Sunday, November 05, 2006

overdue panorama

here is a recent and large panorama. as you can see i still haven't pulled the tomato plants. i have been busy cutting the wood for our barnafactor. the guy who traded us our barn for two cord of wood has been waiting all summer. i haven't had the opportunity or the inclination to go out in chigger and tick infested forest to cut him his remaining cord and a third of wood. i have been taking down trees from our intended shaded pasture. i leave the large trees and take down the smaller crowded trees. i also take down all the scrub. i hope to burn off and fence the area before spring. this is a good time of year to be out in the woods.

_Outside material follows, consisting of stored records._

theorem watchdogReset_from {s : State} : From 17582656536426 s (watchdogReset s) := by
  unfold watchdogReset
  have hF : From 17582656536426 s s := From.refl _ _
  extract_lets +onlyGivenNames x0
  have hx0 : From 17582656536426 s x0 := by
    subst x0
    refine From.step (replayFlush_from ..) ?_ rfl
    refine From.step (hubRestart_from ..) ?_ rfl
    refine From.step (serviceEnd_from ..) ?_ rfl
    refine From.step (tally_from ..) ?_ rfl
    exact hF
  clear_value x0
  refine From.step (bootSelect_from ..) ?_ rfl
  with_reducible exact From.set_wdt hx0 _ rfl

theorem managementResetNow_from {s : State} : From 17582656536426 s (managementResetNow s) := by
  unfold managementResetNow
  have hF : From 17582656536426 s s := From.refl _ _
  extract_lets +onlyGivenNames x0
  have hx0 : From 17582656536426 s x0 := by
    subst x0
    refine From.step (replayFlush_from ..) ?_ rfl
    refine From.step (hubRestart_from ..) ?_ rfl
    refine From.step (serviceEnd_from ..) ?_ rfl
    refine From.step (tally_from ..) ?_ rfl
    exact hF
  clear_value x0
  extract_lets +onlyGivenNames x1
  clear_value x1
  extract_lets +onlyGivenNames x2
  clear_value x2
  extract_lets +onlyGivenNames x3
  have hx3 : From 17582656536426 s x3 := by
    subst x3
    refine From.step (bootSelect_from ..) ?_ rfl
    exact From.same 21474836480 hx0 (by with_reducible rfl) rfl rfl
  clear_value x3
  split
  · rename_i e4
    exact hx3
  · rename_i e5
    with_reducible exact From.set_power hx3 _ rfl

theorem subsystemResetNow_from {s : State} : From 17582656536554 s (subsystemResetNow s) := by
  unfold subsystemResetNow
  have hF : From 17582656536554 s s := From.refl _ _
  split
  · rename_i e0
    refine From.step (managementResetNow_from ..) ?_ rfl
    exact hF
  · rename_i e1
    refine From.step (resetSubsystem_from ..) ?_ rfl
    refine From.step (tally_from ..) ?_ rfl
    exact hF

theorem afterFlushReset_from {s : State} : From 17582656536554 s (afterFlushReset s) := by
  unfold afterFlushReset
  have hF : From 17582656536554 s s := From.refl _ _
  extract_lets +onlyGivenNames x0
  clear_value x0
  extract_lets +onlyGivenNames x1
  clear_value x1
  extract_lets +onlyGivenNames x2
  have hx2 : From 17582656536554 s x2 := by
    subst x2
    with_reducible exact From.set_power hF _ rfl
  clear_value x2
  split
  · rename_i e3
    refine From.step (managementResetNow_from ..) ?_ rfl
    exact hx2
  · rename_i e4
    split
    · rename_i e5
      refine From.step (watchdogReset_from ..) ?_ rfl
      exact hx2
    · rename_i e6
      split
      · rename_i e7
        refine From.step (subsystemResetNow_from ..) ?_ rfl
        exact hx2
      · rename_i e8
        exact hx2

theorem sleepUndo_from {s : State} : From 4402341478402 s (sleepUndo s) := by
  unfold sleepUndo
  have hF : From 4402341478402 s s := From.refl _ _
  split
  · rename_i y0 y1 e2
    extract_lets +onlyGivenNames x3
    clear_value x3
    extract_lets +onlyGivenNames x4
    clear_value x4
    extract_lets +onlyGivenNames x5
    have hx5 : From 4402341478402 s x5 := by
      subst x5
      exact From.same 4402341478400 hF (by with_reducible rfl) rfl rfl
    clear_value x5
    refine From.step (bump32_from ..) ?_ rfl
    refine From.step (setV_from ..) ?_ rfl
    exact hx5
  · rename_i y6 e7
    exact hF

theorem resetWithFlush_from {s : State} (code : Nat) : From 17582656536426 s (resetWithFlush s code) := by
  unfold resetWithFlush
  have hF : From 17582656536426 s s := From.refl _ _
  extract_lets +onlyGivenNames x0
  have hx0 : From 17582656536426 s x0 := by
    subst x0
    refine From.step (sleepUndo_from ..) ?_ rfl
    exact hF
  clear_value x0
  split
  · rename_i e1
    with_reducible exact From.set_power hx0 _ rfl
  · rename_i e2
    split
    · rename_i e3
      refine From.step (flushStart_from ..) ?_ rfl
      with_reducible exact From.set_power hx0 _ rfl
    · rename_i e4
      split
      · rename_i e5
        refine From.step (managementResetNow_from ..) ?_ rfl
        exact hx0
      · rename_i e6
        refine From.step (watchdogReset_from ..) ?_ rfl
        exact hx0

theorem supplySample_from {s : State} (mv : Nat) : From 4294967298 s (supplySample s mv) := by
  unfold supplySample
  have hF : From 4294967298 s s := From.refl _ _
  refine From.step (setV_from ..) ?_ rfl
  with_reducible exact From.set_power hF _ rfl

theorem supplyWarning_from {s : State} (mv : Nat) : From 4294967810 s (supplyWarning s mv) := by
  unfold supplyWarning
  have hF : From 4294967810 s s := From.refl _ _
  extract_lets +onlyGivenNames x0
  have hx0 : From 4294967810 s x0 := by
    subst x0
    refine From.step (supplySample_from ..) ?_ rfl
    exact hF
  clear_value x0
  split
  · rename_i e1
    exact hx0
  · rename_i e2
    split
    · rename_i e3
      with_reducible exact From.set_power hx0 _ rfl
    · rename_i e4
      refine From.step (supplyTo_from ..) ?_ rfl
      with_reducible exact From.set_power hx0 _ rfl

theorem execSupplyWarning_from (mv : Nat) {s : State} : FromO 4294967810 s (execSupplyWarning mv s) := by
  unfold execSupplyWarning
  have hF : From 4294967810 s s := From.refl _ _
  refine FromO.next ?_
  refine From.step (supplyWarning_from ..) ?_ rfl
  exact hF

theorem flushFall_from {s : State} : From 2238828906242 s (flushFall s) := by
  unfold flushFall
  have hF : From 2238828906242 s s := From.refl _ _
  split
  · rename_i e0
    exact hF
  · rename_i e1
    split
    · rename_i e2
      refine From.step (event_from ..) ?_ rfl
      exact hF
    · rename_i e3
      split
      · rename_i e4
        exact hF
      · rename_i e5
        refine From.step (flushStart_from ..) ?_ rfl
        with_reducible exact From.set_power hF _ rfl

theorem supplyFlushLevel_from {s : State} (mv : Nat) : From 2238828906242 s (supplyFlushLevel s mv) := by
  unfold supplyFlushLevel
  have hF : From 2238828906242 s s := From.refl _ _
  refine From.step (flushFall_from ..) ?_ rfl
  refine From.step (supplySample_from ..) ?_ rfl
  exact hF

theorem execSupplyFlushLevel_from (mv : Nat) {s : State} : FromO 2238828906242 s (execSupplyFlushLevel mv s) := by
  unfold execSupplyFlushLevel
  have hF : From 2238828906242 s s := From.refl _ _
  refine FromO.next ?_
  refine From.step (supplyFlushLevel_from ..) ?_ rfl
  exact hF

theorem tHoldExpiry_from {s : State} : From 2238828906242 s (tHoldExpiry s) := by
  unfold tHoldExpiry
  have hF : From 2238828906242 s s := From.refl _ _
  split
  · rename_i e0
    refine From.step (flushFall_from ..) ?_ rfl
    exact hF
  · rename_i e1
    exact hF

theorem execTHoldExpiry_from {s : State} : FromO 2238828906242 s (execTHoldExpiry s) := by
  unfold execTHoldExpiry
  have hF : From 2238828906242 s s := From.refl _ _
  refine FromO.next ?_
  refine From.step (tHoldExpiry_from ..) ?_ rfl
  exact hF

theorem pfail_from {s : State} : From 2238828906242 s (pfail s) := by
  unfold pfail
  have hF : From 2238828906242 s s := From.refl _ _
  split
  · rename_i e0
    refine From.step (flushFall_from ..) ?_ rfl
    exact hF
  · rename_i e1
    exact hF

theorem execPfail_from {s : State} : FromO 2238828906242 s (execPfail s) := by
  unfold execPfail
  have hF : From 2238828906242 s s := From.refl _ _
  refine FromO.next ?_
  refine From.step (pfail_from ..) ?_ rfl
  exact hF

theorem supplyCrossing_from {s : State} (mv : Nat) : From 4294967810 s (supplyCrossing s mv) := by
  unfold supplyCrossing
  have hF : From 4294967810 s s := From.refl _ _
  extract_lets +onlyGivenNames x0
  have hx0 : From 4294967810 s x0 := by
    subst x0
    refine From.step (supplySample_from ..) ?_ rfl
    exact hF
  clear_value x0
  extract_lets +onlyGivenNames x1
  clear_value x1
  extract_lets +onlyGivenNames x2
  have hx2 : From 4294967810 s x2 := by
    subst x2
    with_reducible exact From.set_power hx0 _ rfl
  clear_value x2
  split
  · rename_i e3
    exact hx2
  · rename_i e4
    refine From.step (supplyTo_from ..) ?_ rfl
    exact hx2
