theorem applyDue_from {s : State} (t : Nat) : From 3338931930943 s (applyDue s t) := by
  unfold applyDue
  have hF : From 3338931930943 s s := From.refl _ _
  extract_lets +onlyGivenNames x0
  clear_value x0
  extract_lets +onlyGivenNames x1
  clear_value x1
  extract_lets +onlyGivenNames x2
  have hx2 : From 3338931930943 s x2 := by
    subst x2
    exact From.same 48 hF (by with_reducible rfl) rfl rfl
  clear_value x2
  split
  · rename_i e3
    exact hx2
  · rename_i e4
    extract_lets +onlyGivenNames x5
    have hx5 : From 3338931930943 s x5 := by
      subst x5
      refine From.foldl ?_ ?_ _
      · refine From.step (openGen_from ..) ?_ rfl
        exact hx2
      · intro a6 a7 a8
        refine From.step (applyStaged_from ..) ?_ rfl
        exact a8
    clear_value x5
    extract_lets +onlyGivenNames x9
    have hx9 : From 3338931930943 s x9 := by
      subst x9
      refine From.foldl ?_ ?_ _
      · refine From.step (maximaChanged_from ..) ?_ rfl
        exact hx5
      · intro a10 a11 a12
        refine From.step (mbRefresh_from ..) ?_ rfl
        exact a12
    clear_value x9
    refine From.foldl ?_ ?_ _
    · refine From.step (capCheck_from ..) ?_ rfl
      exact hx9
    · intro a13 a14 a15
      refine From.step (attachDone_from ..) ?_ rfl
      exact a15

theorem calibrate_from {s : State} (opened free : Bool) : From 34359738382 s (calibrate s opened free) := by
  unfold calibrate
  have hF : From 34359738382 s s := From.refl _ _
  extract_lets +onlyGivenNames x0
  clear_value x0
  extract_lets +onlyGivenNames x1
  clear_value x1
  split
  · rename_i y2 y3 y4 e5
    have h6 : From 34359738382 s y4 := by
      refine From.snd e5 ?_
      refine From.step (calMoves_from ..) ?_ rfl
      exact hF
    extract_lets +onlyGivenNames x7
    have hx7 : From 34359738382 s x7 := by
      subst x7
      split
      · rename_i e8
        refine From.step (openGen_from ..) ?_ rfl
        exact h6
      · rename_i e9
        exact h6
    clear_value x7
    split
    · rename_i e10
      refine From.step (calEvaluate_from ..) ?_ rfl
      exact hx7
    · rename_i e11
      exact hx7

theorem applyHeld_from {s : State} : From 2199023255619 s (applyHeld s) := by
  unfold applyHeld
  have hF : From 2199023255619 s s := From.refl _ _
  extract_lets +onlyGivenNames x0
  clear_value x0
  refine From.foldl ?_ ?_ _
  · with_reducible exact From.set_miowa hF _ rfl
  · intro a1 a2 a3
    refine From.step (applyRec_from ..) ?_ rfl
    exact a3

theorem tideEdge_from {s : State} : From 2097153 s (tideEdge s) := by
  unfold tideEdge
  have hF : From 2097153 s s := From.refl _ _
  extract_lets +onlyGivenNames x0
  clear_value x0
  extract_lets +onlyGivenNames x1
  have hx1 : From 2097153 s x1 := by
    subst x1
    refine From.step (advance_from ..) ?_ rfl
    exact hF
  clear_value x1
  exact From.same 2097153 hx1 (by with_reducible rfl) rfl rfl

Wednesday, November 01, 2006

twenty four in one day

i was never able to count the remaining chickens after the chicken massacre of 2006. their density and movement patterns made it unreasonable. i now realize there were twenty four broilers and one free-hen that made it to maturity. we will keep the hen with the layers and try to integrate her into egg production.
after morning chores i started to set up the slaughter station. i like to set it up in the front yard for several reasons. just outside the fence means that the kids can visit and see what is going on but remain contained from the real mess. having the set-up close to the kitchen makes the copious trips back and forth more reasonable. but my favorite reason is that look-ie-loos driving by can get a real eye full. i love the idea that whomever drives past during the event will likely see a flapping bloody chicken body hanging over a blood bucket.
items to be set up are:
-the scalding pot with propane heater
-the table covered with plastic and vinyl cover
-the hanging station
-the tarp to cover the general area
-the triangle shaped chicken pen
-sharpen the butchering knives
-cleaning supplies
the scalding pot likes to be set up first so that it can achieve and maintain optimum temperatures before the event begins--just below boiling. i re-purposed tabitha's cleaned birth tub liner to cover the kitchen table. and have a tablecloth sized piece of vinyl tarp to further protect the top. i put the area tarp down, drove cedar fence posts and attached a cross support to hang the flapping chickens from. the triangle shaped containment pen is a real time saver during the event. i transfer all the chickens into the pen and when it is time to catch one, during the slaughter, it is easy to single them out and trap them in one of the three triangle corners. i maintain our kitchen knives in a very sharp state but i especially demand razor sharp knives to butcher with. one of the only times we, at the pile of omelays, use bleach is when raw chicken is involved. sixteen hours later i can still smell the bleach on my hands.

tabitha opted out of the butchering process since new baby and chicken guts don't really mix. did she plan it this way? our gracious neighbor john agreed to help for a share of the bounty. when he showed up i was trying to catch and transfer the chickens to the temporary pen. after they were all caught we checked the scald water temperature and decided to start. i showed john the entire process from slitting the throat, scalding, plucking, taking out the oil gland, removing the feet and head, cutting them open removing the intestine, gizzard, crop heart liver and lungs. i didn't realize he would be as helpful as he turned out to be. he was doing half the birds as quickly as i was and even had a few suggestions that really helped. after a grueling eight hours we finished off the final batch of five chickens and it was time to rest.

twenty four chickens in one day is a personal record and couldn't have done it without john. sorry there was no real opportunity to take photos since tabitha was entertaining guests and my hands were never sans chicken guts. we now have a refrigerator full of chicken and one less chore to do twice per day.